**INSTRUCTIONS TO FOLLOW**
In the records that follow, find the line with "let y := (padBlocks"; from there, retype every line exactly through the line with "let k1 := cmacDbl (aesBlock key 0)", which also belongs to the answer.

**INFORMATION**

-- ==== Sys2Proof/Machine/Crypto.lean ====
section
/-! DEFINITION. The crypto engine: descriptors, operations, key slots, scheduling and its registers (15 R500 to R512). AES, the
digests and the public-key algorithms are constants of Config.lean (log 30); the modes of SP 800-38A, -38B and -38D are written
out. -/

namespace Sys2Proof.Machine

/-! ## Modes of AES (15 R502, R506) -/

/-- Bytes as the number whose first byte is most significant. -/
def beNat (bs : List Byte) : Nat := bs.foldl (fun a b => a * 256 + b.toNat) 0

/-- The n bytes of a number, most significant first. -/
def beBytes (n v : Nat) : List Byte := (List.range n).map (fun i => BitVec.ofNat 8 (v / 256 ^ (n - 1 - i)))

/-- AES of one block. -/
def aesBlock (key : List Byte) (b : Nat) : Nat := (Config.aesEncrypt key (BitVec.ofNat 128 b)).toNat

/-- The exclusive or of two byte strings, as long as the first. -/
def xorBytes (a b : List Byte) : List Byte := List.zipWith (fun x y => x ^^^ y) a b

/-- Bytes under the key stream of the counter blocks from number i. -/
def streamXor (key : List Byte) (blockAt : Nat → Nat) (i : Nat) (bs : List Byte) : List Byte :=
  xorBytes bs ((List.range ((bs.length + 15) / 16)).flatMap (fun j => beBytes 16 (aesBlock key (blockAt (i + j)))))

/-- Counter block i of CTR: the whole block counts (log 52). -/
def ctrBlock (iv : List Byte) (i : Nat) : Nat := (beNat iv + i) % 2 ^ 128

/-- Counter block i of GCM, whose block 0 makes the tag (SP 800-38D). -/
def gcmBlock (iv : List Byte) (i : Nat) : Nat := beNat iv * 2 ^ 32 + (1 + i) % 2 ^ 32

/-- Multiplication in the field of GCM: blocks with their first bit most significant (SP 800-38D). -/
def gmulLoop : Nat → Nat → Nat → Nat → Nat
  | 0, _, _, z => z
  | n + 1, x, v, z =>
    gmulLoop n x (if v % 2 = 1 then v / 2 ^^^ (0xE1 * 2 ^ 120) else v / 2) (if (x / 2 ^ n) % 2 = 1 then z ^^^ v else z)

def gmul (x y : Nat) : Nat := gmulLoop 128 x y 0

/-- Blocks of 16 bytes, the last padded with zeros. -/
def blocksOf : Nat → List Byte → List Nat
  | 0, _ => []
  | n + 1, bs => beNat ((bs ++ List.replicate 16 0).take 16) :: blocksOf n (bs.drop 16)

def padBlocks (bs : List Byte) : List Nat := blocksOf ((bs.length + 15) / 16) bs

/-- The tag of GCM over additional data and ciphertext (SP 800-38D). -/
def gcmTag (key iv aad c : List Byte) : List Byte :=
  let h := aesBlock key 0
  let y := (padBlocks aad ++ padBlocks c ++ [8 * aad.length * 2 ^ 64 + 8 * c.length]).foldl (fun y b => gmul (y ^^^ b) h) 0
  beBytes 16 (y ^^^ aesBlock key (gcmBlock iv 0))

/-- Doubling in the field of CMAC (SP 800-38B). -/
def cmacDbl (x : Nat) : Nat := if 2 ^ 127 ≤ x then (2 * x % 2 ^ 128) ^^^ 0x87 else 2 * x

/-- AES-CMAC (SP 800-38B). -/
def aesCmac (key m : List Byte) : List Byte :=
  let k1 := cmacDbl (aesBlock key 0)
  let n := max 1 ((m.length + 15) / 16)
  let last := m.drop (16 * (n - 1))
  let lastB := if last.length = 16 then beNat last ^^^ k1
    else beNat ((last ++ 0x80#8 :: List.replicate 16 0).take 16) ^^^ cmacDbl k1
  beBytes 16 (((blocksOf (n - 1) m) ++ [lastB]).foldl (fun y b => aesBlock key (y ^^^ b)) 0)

--

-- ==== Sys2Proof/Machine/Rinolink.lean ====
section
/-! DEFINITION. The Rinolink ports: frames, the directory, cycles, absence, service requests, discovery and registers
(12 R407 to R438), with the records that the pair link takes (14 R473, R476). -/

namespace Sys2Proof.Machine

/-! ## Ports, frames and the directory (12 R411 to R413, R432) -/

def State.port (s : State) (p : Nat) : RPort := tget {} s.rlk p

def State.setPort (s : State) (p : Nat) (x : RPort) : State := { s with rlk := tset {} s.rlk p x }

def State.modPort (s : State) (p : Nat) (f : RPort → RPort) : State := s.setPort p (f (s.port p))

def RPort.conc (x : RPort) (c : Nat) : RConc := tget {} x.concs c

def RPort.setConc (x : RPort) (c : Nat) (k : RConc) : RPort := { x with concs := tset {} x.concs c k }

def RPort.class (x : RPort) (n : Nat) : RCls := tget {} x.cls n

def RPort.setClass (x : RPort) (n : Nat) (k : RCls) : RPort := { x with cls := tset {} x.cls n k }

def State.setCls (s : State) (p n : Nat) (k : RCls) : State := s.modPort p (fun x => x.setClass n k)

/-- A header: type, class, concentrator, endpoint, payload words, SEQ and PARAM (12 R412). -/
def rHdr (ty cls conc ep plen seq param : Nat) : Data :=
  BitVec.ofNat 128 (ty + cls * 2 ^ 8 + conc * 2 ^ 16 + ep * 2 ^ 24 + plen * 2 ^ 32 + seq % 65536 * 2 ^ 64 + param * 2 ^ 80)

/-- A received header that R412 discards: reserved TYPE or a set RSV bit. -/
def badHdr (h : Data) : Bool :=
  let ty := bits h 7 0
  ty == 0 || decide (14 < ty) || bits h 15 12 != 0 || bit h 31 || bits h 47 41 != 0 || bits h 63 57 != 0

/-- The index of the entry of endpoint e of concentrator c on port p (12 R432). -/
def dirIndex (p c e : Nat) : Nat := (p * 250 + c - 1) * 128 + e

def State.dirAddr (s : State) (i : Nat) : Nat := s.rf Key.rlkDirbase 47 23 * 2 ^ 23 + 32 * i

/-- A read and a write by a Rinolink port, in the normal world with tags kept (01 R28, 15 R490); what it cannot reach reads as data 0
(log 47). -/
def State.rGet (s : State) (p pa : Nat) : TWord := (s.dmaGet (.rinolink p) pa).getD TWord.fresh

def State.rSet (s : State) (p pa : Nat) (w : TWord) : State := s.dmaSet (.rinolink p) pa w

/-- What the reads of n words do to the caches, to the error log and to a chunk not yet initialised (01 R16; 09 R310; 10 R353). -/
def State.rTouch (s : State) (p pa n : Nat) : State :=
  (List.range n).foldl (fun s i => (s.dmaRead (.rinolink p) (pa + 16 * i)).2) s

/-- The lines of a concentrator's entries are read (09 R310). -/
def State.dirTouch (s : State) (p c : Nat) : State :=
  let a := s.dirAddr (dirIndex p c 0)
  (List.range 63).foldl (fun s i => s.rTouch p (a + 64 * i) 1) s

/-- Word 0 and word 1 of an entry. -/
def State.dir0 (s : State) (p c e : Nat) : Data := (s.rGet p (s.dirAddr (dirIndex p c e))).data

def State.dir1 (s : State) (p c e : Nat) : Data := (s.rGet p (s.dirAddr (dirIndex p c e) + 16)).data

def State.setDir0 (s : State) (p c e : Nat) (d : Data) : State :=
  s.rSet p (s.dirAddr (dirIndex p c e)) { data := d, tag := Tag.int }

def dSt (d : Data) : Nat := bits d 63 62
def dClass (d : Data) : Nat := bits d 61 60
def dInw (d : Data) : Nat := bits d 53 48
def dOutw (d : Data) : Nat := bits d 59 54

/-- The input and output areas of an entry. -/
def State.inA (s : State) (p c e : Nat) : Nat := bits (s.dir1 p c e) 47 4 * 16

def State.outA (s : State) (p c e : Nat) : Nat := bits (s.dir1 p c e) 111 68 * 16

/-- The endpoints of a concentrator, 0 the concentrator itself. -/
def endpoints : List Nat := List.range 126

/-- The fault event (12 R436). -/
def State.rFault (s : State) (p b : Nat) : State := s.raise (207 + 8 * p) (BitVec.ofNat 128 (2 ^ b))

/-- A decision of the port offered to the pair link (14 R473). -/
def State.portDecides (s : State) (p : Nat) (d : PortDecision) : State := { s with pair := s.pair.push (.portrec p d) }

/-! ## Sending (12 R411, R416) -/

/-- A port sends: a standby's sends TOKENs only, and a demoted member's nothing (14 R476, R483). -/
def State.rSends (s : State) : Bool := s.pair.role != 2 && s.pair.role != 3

**EXERCISE RESPONSE**
  let y := (padBlocks aad ++ padBlocks c ++ [8 * aad.length * 2 ^ 64 + 8 * c.length]).foldl (fun y b => gmul (y ^^^ b) h) 0
  beBytes 16 (y ^^^ aesBlock key (gcmBlock iv 0))

/-- Doubling in the field of CMAC (SP 800-38B). -/
def cmacDbl (x : Nat) : Nat := if 2 ^ 127 ≤ x then (2 * x % 2 ^ 128) ^^^ 0x87 else 2 * x

/-- AES-CMAC (SP 800-38B). -/
def aesCmac (key m : List Byte) : List Byte :=
  let k1 := cmacDbl (aesBlock key 0)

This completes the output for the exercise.